L'image prise par la plate-forme d’imagerie cellulaire IMAG’IC a fait la couverture du Biophysical Journal, vol. 124, Nr. 12, June 2025. Elle montre une paroi de duodénum. La muqueuse se trouve à la périphérie et la tunique au centre. La mesure de la SHG (Second Harmonic Generation) par microscopie multi-photons montre le signal dominant du collagène de Type I provenant de la sous-muqueuse. 

Résumé

Les tissus nerveux du système nerveux central sont parmi les plus mous et les plus fragiles du corps humain, protégés des perturbations mécaniques par le crâne et la colonne vertébrale. En revanche, le système nerveux entérique est intégré dans un tissu souple et contractile, soumis à des contraintes mécaniques chroniques de forte intensité. Les neurones et la glie du système nerveux entérique présentent-ils des propriétés mécaniques spécifiques pour résister à ces forces ? En utilisant la nano-indentation combinée à l'immunohistochimie et à l'imagerie par génération de seconde harmonique du collagène, les auteurs ont découvert que les ganglions entériques chez la souris adulte sont d'un ordre de grandeur plus résistants à la déformation que le tissu cérébral. Ils ont constaté que les régions riches en glie des ganglions présentent une rigidité similaire à celle des régions riches en neurones et du muscle lisse environnant, d'environ 3 kPa à une profondeur d'indentation de 3 µm et d'environ 7 kPa à une profondeur de 8 µm. Les différences de force d'adhésion des différentes couches tissulaires au pénétrateur en verre étaient faibles.

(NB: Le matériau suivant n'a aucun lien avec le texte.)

-- ==== Sys2Proof/Machine/State.lean ====
section
/-! DEFINITION. The state of the machine (spec/10_state.md), as plain data, and its value after reset. -/

namespace Sys2Proof.Machine

/-- Memory: the bytes that differ from the reset contents, by strictly rising address
(`Memory.wf`, Machine/Ops.lean). -/
abbrev Memory := List Host.Cell

/-- The framebuffer: 32 rows of 64 cells; row first, then column (R28). -/
abbrev Screen := Vector (Vector Bool 64) 32

/-- The error causes (spec/60_exceptions.md R181); `Cause.code` gives the numeric code. -/
inductive Cause where
  | unknownOpcode   -- 1: a report, never fatal
  | stackOverflow   -- 2: 2NNN with sp = 16
  | stackUnderflow  -- 3: 00EE with sp = 0
  | addressRange    -- 4: only when ADDR_POLICY = fault
  | keyIndexRange   -- 5: only when KEY_INDEX_POLICY = fault
deriving DecidableEq, Repr

/-- A record of the error channel `err_out` (R182). -/
structure ErrorRecord where
  cause : Cause
  /-- The address of the instruction that raised it. -/
  pc : Word
  /-- The instruction word; none for an ADDRESS_RANGE raised by the fetch itself. -/
  w : Option Word
  /-- The faulting address at full precision, or the key index V[x]; otherwise none. -/
  info : Option Nat
deriving DecidableEq, Repr

/-- The events the host applies (R38, R39). -/
inductive Event where
  /-- Reset (spec/70_reset_and_hazards.md R200, R207). -/
  | reset
  /-- Load a ROM image at 0x200 (R202, R203). -/
  | load (rom : List Byte)
  /-- One instruction, with the draw `r` (spec/30_encoding.md R82). -/
  | step (r : Byte)
  /-- The timer tick (spec/46_timers_keys.md R174). -/
  | tick
  /-- Key `k` is now pressed, or not (R39). -/
  | keySet (k : Fin 16) (pressed : Bool)
  /-- The presenter has drawn the screen (R39, R165). -/
  | drawAck
deriving DecidableEq, Repr

/-- Why the machine stops. -/
inductive Fault where
  /-- Raised by a Step event while `halted = 1`: "the Step event is not enabled" (R32, R184). The core
  is stuck; no instruction raises it. Safe: the machine stops where the hardware takes no step. -/
  | stepWhileHalted
deriving DecidableEq, Repr

/-- Why the machine has no meaning for what it is given. -/
inductive Refusal where
  /-- Raised by an arm of `exec` whose instruction has no meaning yet. Safe. -/
  | notModelled (mnemonic : String)
  /-- Raised by a Load event of more than 3584 bytes: no state is changed, "the launch is refused"
  (R203). No instruction raises it. Safe. -/
  | loadTooLarge
  /-- Raised by a Load event that does not come directly after Reset, which the spec gives no meaning
  (spec/93_implementation_defined.md I24: refuse). No instruction raises it. Safe. -/
  | loadNotAfterReset
deriving DecidableEq, Repr

/-- The state of the machine: the elements of R21 to R33, and four fields of the model's own. -/
structure State where
  /-- memory[0x000..0xFFF] (R21). -/
  mem : Memory
  /-- V[0..15]; VF is V[15] (R22, R23). -/
  v : Vector Byte 16
  /-- I, the index register (R24). -/
  i : Word
  /-- pc (R25). -/
  pc : Word
  /-- stack[0..15] (R26). -/
  stack : Vector Word 16
  /-- sp, the count of active entries, 0 to 16 (R27). -/
  sp : Fin 17
  /-- gfx[row][col] (R28). -/
  gfx : Screen
  /-- key[0..15] (R29). -/
  key : Vector Bool 16
  /-- DT, the delay timer (R30). -/
  dt : Byte
  /-- ST, the sound timer (R30). -/
  st : Byte
  /-- should_draw (R31). -/
  shouldDraw : Bool
  /-- halted (R32). -/
  halted : Bool
  /-- fault_cause (R32). -/
  faultCause : Option Cause
  /-- The records appended to err_out so far, oldest first (R33). -/
  errOut : List ErrorRecord
  /-- The model's own: the parameters of R7, which nothing writes (log 5). -/
  cfg : Config
  /-- The model's own: the draw `r` of the running Step event, if the host gave one (R151; log 6). -/
  draw : Option Byte
  /-- The model's own: how many bytes of the free random stream have been taken (log 6). -/
  drawCount : Nat
  /-- The model's own: the host events still to be applied, next first (R205; log 7). -/
  schedule : List Event
deriving DecidableEq, Repr

/-- The state right after Reset (R36, R200, R201): every element at the value R36 gives. The four
fields of the model's own have values the spec does not give: `cfg` is the spec's defaults (log 5),
`draw`, `drawCount` and `schedule` are empty (DESIGN CHOICE, log 6 and 7). -/
def State.reset : State where
  mem := []
  v := Vector.replicate 16 0
  i := 0
  pc := 0x200
  stack := Vector.replicate 16 0
  sp := 0
  gfx := Vector.replicate 32 (Vector.replicate 64 false)
  key := Vector.replicate 16 false
  dt := 0
  st := 0
  shouldDraw := false
  halted := false
  faultCause := none
  errOut := []
  cfg := defaultConfig
  draw := none
  drawCount := 0
  schedule := []

end Sys2Proof.Machine
end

La coque de collagène entourant les ganglions et les fibres interganglionnaires peut jouer un rôle clé dans le renforcement du système nerveux entérique pour résister aux multiples défis mécaniques auxquels il est confronté.

Publication : Chevalier NR, Peaucelle A, Guilbert T, Bourdoncle P, Xi W. The enteric nervous system is 10 times stiffer than the brain. Biophys J. 2025 May 13:S0006-3495(25)00289-9. doi: 10.1016/j.bpj.2025.05.010. Epub ahead of print. PMID: 40369870.